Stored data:
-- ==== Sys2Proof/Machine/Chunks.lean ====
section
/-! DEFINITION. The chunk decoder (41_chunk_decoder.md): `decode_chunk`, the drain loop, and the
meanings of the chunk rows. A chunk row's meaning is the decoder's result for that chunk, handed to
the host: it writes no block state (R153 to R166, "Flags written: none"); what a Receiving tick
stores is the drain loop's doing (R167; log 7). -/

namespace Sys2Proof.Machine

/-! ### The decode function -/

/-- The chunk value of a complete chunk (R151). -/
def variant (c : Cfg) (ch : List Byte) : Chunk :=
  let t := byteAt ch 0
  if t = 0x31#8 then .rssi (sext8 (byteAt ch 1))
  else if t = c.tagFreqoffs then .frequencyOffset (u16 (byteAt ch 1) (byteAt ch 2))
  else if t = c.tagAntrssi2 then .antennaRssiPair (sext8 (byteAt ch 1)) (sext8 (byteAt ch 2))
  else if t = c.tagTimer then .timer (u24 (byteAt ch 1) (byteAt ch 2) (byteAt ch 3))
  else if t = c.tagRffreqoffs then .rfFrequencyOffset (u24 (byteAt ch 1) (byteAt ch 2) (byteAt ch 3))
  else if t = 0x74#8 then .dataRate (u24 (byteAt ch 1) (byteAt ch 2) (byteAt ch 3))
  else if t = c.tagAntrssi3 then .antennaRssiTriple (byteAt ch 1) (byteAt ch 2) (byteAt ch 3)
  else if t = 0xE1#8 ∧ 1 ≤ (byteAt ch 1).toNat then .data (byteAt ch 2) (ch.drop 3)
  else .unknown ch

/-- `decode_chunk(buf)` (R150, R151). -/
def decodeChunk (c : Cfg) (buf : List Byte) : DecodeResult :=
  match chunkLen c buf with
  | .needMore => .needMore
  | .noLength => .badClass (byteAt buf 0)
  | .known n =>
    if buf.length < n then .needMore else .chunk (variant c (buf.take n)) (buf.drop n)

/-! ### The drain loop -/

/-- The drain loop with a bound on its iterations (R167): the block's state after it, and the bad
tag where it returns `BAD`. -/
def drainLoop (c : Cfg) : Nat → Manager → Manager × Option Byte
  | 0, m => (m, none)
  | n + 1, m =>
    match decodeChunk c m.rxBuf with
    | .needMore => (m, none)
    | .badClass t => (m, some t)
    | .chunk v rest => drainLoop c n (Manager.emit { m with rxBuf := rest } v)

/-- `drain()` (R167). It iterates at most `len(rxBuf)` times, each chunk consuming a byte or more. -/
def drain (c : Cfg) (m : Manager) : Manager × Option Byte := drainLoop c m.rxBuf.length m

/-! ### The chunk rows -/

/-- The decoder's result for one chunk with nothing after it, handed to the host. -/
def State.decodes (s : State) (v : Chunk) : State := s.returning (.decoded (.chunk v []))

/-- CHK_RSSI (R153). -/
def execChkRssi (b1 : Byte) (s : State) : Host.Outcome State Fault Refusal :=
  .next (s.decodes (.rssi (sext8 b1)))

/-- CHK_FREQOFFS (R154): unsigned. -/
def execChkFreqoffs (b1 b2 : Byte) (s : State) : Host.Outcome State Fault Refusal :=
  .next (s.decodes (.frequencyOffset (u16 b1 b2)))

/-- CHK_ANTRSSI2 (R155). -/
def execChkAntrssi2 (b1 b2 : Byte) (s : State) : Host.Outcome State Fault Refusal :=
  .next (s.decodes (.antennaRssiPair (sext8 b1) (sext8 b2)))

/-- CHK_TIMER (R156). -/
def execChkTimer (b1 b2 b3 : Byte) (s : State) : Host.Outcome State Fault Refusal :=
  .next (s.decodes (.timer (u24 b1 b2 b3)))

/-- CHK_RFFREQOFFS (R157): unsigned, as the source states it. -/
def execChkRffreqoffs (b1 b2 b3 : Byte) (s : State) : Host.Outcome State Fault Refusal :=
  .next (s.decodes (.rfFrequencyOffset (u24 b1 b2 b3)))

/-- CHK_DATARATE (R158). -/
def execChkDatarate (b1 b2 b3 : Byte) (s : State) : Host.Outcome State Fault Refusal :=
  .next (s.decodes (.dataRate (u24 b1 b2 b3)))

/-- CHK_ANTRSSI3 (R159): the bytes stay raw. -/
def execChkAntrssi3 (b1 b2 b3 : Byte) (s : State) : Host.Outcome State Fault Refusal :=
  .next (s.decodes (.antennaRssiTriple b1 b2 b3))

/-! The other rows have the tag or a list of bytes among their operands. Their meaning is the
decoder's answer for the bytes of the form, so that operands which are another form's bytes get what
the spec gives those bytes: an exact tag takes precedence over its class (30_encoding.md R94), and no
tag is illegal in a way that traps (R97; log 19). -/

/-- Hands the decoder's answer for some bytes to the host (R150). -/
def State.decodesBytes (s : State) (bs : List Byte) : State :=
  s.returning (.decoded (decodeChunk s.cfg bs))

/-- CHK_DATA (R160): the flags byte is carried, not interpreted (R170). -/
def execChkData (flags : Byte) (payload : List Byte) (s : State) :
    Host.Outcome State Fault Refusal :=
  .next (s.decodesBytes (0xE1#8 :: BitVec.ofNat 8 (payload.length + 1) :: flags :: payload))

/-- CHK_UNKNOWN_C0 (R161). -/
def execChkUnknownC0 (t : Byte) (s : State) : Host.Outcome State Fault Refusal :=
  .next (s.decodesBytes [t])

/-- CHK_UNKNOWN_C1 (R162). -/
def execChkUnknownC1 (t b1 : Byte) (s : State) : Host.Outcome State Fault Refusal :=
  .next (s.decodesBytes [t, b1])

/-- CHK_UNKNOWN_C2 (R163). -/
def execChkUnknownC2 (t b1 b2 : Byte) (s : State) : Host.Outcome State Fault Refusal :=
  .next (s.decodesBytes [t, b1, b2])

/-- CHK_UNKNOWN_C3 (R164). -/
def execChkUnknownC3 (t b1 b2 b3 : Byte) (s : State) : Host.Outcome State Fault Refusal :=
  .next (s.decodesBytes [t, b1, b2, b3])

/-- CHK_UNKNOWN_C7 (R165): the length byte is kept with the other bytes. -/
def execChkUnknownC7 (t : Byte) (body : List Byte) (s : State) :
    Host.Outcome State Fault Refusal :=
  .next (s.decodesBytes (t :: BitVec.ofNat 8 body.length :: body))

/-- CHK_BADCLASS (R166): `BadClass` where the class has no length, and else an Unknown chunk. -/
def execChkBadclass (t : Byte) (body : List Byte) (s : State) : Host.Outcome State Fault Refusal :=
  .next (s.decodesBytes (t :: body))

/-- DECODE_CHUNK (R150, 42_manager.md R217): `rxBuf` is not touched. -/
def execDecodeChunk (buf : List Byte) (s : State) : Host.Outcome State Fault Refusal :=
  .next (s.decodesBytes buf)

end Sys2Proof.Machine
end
* * *
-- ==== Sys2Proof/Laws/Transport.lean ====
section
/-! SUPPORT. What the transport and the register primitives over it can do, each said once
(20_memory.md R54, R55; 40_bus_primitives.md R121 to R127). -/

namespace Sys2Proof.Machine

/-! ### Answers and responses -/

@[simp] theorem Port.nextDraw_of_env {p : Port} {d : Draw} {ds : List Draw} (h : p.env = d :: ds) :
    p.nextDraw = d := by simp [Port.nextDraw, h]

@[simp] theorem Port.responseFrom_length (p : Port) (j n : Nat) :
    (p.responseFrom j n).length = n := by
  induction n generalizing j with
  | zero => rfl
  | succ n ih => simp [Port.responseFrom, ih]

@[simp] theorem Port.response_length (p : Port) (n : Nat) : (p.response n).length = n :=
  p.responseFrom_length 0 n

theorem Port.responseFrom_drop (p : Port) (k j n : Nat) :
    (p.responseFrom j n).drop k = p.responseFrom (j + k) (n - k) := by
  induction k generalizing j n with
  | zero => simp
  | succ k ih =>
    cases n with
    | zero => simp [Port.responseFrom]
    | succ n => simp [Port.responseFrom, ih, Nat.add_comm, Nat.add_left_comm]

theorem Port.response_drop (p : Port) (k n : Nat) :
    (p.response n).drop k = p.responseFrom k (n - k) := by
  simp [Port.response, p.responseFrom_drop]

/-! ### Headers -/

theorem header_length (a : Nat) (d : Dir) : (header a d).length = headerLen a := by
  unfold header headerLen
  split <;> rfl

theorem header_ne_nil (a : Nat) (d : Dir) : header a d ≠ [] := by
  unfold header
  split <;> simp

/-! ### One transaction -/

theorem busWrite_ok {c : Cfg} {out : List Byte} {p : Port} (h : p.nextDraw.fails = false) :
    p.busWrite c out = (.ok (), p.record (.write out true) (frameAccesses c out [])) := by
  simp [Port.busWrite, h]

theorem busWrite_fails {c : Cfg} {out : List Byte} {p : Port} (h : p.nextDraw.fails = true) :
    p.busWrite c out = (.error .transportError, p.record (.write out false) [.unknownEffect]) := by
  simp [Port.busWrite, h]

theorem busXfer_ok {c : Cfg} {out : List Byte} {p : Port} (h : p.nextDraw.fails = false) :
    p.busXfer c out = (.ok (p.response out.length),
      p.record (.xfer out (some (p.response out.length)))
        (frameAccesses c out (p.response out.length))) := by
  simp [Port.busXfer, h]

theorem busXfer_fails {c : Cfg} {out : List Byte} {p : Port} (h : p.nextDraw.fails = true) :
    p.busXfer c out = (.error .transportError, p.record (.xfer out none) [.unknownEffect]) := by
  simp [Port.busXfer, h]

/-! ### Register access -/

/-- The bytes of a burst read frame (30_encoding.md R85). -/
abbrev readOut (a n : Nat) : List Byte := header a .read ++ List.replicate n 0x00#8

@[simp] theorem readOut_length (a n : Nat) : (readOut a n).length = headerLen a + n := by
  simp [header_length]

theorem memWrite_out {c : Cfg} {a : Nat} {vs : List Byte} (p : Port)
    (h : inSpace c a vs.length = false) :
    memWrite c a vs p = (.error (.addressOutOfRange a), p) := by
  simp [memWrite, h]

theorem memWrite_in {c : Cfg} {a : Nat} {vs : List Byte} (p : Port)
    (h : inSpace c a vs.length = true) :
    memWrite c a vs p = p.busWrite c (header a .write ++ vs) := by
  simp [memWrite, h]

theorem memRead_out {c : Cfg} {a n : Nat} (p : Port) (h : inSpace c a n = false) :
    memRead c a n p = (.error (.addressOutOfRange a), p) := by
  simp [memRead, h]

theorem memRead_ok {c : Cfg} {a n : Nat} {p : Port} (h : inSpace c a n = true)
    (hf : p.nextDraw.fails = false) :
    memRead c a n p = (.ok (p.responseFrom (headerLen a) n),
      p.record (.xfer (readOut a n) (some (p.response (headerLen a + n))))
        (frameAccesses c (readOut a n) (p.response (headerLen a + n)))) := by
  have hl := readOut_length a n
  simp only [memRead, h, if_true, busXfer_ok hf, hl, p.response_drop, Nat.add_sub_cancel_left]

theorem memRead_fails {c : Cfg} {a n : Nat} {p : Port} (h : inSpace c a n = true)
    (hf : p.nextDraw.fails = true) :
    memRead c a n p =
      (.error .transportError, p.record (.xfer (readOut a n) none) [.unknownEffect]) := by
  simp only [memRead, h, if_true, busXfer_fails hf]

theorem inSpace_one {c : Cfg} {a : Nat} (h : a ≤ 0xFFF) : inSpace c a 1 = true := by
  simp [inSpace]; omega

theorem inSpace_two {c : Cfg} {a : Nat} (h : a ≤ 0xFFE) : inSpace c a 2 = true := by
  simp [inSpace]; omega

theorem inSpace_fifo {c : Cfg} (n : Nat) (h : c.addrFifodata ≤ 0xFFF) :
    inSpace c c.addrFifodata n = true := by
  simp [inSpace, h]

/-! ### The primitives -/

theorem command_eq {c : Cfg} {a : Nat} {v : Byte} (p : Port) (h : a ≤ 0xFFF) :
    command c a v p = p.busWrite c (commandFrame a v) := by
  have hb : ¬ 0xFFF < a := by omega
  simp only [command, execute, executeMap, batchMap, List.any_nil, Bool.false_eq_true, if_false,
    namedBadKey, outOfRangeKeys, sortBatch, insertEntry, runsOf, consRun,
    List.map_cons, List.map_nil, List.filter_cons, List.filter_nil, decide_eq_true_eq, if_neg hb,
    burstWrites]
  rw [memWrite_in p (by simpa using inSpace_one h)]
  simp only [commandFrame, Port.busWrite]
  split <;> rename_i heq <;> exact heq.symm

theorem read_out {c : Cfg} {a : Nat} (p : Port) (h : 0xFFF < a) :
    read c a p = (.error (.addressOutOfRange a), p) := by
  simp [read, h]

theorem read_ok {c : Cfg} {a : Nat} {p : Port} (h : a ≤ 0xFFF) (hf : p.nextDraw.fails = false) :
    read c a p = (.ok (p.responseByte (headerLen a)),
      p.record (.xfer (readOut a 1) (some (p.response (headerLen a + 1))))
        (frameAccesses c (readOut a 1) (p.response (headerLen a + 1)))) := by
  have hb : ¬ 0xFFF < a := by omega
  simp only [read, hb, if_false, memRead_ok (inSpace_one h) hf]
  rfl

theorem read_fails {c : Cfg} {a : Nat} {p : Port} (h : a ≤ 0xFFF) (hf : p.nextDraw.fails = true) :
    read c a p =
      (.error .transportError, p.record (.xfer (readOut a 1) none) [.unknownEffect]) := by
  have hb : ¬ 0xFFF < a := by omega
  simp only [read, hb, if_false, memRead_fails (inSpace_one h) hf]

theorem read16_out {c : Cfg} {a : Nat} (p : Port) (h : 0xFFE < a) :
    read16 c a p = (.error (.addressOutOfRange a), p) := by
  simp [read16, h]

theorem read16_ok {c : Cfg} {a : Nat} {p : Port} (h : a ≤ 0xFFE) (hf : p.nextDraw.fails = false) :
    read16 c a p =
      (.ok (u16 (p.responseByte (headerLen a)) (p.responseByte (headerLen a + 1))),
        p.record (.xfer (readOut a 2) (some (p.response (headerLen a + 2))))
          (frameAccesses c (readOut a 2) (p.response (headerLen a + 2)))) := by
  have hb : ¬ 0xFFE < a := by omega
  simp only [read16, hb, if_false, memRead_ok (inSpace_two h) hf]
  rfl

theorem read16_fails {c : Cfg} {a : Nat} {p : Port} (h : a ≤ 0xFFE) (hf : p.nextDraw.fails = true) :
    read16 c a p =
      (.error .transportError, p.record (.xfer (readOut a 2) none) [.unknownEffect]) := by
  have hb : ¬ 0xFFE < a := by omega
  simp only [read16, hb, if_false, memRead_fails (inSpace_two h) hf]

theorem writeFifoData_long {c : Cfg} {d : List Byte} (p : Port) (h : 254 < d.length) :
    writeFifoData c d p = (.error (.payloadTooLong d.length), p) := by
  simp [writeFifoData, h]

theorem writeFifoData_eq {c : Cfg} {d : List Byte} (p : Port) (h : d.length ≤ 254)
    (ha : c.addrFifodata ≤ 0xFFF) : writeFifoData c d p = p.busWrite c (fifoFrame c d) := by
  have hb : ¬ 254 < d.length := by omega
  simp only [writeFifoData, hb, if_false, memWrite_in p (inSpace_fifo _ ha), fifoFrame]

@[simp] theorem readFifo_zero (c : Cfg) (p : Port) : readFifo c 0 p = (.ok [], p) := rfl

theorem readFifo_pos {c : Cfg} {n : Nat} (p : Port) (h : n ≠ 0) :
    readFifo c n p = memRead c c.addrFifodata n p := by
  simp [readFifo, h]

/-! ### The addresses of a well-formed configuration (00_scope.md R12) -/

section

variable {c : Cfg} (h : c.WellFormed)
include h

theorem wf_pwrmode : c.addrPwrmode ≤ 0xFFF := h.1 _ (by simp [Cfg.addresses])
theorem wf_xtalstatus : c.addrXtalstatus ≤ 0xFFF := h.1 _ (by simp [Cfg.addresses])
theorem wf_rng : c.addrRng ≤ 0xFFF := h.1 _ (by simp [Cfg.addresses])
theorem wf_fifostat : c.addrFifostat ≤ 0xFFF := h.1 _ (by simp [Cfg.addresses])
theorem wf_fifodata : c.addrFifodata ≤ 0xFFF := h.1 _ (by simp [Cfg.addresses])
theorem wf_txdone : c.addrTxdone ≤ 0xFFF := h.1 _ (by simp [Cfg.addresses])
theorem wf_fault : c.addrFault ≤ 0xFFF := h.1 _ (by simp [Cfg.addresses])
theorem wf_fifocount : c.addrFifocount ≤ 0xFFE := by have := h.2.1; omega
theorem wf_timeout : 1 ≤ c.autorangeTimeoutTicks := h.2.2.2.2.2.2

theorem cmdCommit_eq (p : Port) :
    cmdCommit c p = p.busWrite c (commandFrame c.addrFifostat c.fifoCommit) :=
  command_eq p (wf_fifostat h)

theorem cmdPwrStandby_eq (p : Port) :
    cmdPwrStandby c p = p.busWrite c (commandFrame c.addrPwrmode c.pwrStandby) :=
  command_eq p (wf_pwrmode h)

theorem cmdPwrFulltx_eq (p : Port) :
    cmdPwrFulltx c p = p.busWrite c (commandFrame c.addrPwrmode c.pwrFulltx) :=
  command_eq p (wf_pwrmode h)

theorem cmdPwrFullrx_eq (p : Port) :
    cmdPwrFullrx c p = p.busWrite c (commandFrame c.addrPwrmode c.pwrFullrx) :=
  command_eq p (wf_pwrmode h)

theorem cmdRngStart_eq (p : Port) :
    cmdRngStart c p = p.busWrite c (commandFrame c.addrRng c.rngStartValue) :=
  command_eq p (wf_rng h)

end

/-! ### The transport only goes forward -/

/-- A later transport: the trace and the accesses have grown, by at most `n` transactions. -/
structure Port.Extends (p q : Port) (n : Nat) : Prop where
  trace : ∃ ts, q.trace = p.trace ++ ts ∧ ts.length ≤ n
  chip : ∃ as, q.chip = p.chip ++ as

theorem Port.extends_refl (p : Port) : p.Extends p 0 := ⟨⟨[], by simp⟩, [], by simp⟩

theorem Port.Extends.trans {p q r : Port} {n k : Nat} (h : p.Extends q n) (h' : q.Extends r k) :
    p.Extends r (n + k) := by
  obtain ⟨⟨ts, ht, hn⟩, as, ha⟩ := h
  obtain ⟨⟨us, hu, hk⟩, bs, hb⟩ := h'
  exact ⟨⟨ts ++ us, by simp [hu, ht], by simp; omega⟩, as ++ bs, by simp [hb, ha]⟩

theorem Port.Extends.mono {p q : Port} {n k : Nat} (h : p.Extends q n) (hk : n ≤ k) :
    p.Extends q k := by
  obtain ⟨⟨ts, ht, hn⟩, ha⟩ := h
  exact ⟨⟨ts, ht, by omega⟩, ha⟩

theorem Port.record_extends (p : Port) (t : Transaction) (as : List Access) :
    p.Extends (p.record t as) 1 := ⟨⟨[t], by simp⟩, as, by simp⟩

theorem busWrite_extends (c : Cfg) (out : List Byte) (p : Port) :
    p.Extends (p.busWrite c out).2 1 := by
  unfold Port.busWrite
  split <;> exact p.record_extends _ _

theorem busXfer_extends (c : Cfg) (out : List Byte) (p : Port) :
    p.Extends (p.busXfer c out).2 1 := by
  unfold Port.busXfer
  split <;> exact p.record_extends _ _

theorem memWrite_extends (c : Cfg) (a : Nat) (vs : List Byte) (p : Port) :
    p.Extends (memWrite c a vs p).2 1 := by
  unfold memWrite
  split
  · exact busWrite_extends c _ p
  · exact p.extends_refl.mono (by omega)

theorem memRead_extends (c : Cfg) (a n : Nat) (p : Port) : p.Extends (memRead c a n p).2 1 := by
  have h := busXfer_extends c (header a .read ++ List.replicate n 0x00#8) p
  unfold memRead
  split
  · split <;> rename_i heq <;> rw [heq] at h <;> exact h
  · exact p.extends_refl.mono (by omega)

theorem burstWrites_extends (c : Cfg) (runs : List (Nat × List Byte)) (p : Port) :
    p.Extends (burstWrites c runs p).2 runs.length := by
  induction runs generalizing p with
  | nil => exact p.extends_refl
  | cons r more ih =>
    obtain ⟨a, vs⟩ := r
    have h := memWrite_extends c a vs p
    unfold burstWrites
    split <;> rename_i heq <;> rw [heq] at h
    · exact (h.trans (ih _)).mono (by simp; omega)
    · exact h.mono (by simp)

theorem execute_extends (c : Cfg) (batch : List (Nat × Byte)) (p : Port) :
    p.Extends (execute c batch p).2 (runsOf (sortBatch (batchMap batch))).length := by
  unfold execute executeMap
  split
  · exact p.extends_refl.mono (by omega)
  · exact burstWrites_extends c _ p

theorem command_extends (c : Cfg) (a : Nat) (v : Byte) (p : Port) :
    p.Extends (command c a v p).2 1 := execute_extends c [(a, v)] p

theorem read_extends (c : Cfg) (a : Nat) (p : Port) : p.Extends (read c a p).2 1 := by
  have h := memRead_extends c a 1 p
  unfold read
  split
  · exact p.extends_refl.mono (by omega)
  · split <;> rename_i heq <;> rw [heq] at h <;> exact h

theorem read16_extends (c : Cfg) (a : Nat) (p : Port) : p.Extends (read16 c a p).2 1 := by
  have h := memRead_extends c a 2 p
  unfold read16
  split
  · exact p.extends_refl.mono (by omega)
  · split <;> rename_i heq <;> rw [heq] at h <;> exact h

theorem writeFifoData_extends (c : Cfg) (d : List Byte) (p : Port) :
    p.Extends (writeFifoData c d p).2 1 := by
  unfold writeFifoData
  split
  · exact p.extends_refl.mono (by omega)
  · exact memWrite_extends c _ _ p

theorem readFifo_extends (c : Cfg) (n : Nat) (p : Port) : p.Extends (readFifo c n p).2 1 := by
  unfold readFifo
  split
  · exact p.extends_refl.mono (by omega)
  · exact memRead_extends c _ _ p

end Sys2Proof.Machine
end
...
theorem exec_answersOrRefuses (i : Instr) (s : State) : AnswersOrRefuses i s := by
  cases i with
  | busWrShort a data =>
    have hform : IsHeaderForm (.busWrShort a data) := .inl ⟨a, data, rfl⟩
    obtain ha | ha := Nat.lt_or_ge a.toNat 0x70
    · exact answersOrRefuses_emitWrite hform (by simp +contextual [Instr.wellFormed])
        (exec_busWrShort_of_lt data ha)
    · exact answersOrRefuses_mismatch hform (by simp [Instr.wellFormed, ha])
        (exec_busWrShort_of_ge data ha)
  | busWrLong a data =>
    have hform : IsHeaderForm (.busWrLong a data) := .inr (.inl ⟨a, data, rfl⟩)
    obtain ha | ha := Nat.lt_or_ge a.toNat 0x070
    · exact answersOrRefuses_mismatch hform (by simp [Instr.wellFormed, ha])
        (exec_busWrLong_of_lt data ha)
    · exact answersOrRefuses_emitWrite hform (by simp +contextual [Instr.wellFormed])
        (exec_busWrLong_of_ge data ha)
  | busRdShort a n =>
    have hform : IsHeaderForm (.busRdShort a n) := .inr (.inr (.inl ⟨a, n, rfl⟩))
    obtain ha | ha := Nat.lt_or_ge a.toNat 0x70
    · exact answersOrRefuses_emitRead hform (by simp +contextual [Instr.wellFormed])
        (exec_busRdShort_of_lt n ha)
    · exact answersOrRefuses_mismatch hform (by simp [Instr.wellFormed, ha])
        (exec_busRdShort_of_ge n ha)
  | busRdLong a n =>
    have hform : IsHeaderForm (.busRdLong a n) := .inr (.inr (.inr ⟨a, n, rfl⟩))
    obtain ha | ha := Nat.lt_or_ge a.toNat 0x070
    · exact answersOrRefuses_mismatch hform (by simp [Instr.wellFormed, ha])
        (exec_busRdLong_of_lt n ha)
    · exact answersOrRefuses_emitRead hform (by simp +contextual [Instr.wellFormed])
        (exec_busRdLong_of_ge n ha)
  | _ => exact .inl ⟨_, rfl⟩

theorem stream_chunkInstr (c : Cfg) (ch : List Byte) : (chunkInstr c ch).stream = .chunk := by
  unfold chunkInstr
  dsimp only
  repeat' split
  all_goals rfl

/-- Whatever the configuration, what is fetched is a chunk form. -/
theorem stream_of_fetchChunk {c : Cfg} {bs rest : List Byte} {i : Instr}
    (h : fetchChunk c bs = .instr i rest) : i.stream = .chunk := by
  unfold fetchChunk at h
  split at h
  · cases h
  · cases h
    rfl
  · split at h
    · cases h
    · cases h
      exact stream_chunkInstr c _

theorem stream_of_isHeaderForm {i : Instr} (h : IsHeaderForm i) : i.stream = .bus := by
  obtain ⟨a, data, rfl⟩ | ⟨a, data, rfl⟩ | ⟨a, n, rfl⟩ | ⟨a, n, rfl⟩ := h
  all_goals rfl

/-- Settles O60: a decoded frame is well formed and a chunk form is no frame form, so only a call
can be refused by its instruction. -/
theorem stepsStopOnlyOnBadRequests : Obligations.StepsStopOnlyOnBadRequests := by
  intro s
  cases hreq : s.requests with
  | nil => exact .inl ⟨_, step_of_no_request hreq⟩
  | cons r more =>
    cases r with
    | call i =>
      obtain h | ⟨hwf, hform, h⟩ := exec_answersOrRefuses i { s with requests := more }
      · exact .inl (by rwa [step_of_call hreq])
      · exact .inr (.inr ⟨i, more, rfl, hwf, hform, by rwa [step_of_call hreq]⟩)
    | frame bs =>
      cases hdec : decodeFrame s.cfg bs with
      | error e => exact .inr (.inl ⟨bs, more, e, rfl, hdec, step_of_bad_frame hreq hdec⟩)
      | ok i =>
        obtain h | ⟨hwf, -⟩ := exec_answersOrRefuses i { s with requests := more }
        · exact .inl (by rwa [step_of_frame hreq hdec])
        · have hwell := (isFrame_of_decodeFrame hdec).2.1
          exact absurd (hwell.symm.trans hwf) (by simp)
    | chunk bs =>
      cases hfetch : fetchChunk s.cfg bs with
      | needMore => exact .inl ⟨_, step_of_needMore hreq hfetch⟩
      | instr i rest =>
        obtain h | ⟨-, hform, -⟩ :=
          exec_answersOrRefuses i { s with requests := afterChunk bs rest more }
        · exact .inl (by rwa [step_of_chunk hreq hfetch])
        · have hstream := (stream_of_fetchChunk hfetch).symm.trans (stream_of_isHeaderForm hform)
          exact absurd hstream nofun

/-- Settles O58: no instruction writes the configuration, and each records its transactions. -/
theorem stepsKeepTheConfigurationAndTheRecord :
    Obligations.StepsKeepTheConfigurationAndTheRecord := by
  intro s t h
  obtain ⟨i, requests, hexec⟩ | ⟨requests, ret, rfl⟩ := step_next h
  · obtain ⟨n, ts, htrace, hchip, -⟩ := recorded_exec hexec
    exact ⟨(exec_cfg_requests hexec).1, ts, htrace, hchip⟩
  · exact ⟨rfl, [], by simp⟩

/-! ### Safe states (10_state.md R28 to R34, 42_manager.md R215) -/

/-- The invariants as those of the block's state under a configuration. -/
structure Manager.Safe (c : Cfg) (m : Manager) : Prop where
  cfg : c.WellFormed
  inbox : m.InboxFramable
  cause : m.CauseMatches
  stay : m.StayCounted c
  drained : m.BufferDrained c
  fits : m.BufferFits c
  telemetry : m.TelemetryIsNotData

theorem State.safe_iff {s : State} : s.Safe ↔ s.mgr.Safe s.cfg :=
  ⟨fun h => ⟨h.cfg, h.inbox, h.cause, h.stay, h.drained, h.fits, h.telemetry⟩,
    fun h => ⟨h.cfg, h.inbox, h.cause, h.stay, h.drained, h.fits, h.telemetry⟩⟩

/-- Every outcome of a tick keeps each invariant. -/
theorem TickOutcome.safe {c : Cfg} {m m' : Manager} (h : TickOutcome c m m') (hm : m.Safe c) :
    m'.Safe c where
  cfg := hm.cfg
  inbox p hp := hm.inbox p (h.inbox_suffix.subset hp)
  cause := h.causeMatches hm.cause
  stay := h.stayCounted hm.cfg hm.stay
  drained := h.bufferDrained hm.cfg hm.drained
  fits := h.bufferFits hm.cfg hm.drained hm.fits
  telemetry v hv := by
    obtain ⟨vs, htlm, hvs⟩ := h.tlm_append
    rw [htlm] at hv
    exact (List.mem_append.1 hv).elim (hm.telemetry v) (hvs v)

Required action: Return a copy of each line in the records above that has "Safe" in it.

Your solution:
/-! ### Safe states (10_state.md R28 to R34, 42_manager.md R215) -/
structure Manager.Safe (c : Cfg) (m : Manager) : Prop where
theorem State.safe_iff {s : State} : s.Safe ↔ s.mgr.Safe s.cfg :=
theorem TickOutcome.safe {c : Cfg} {m m' : Manager} (h : TickOutcome c m m') (hm : m.Safe c) :
    m'.Safe c where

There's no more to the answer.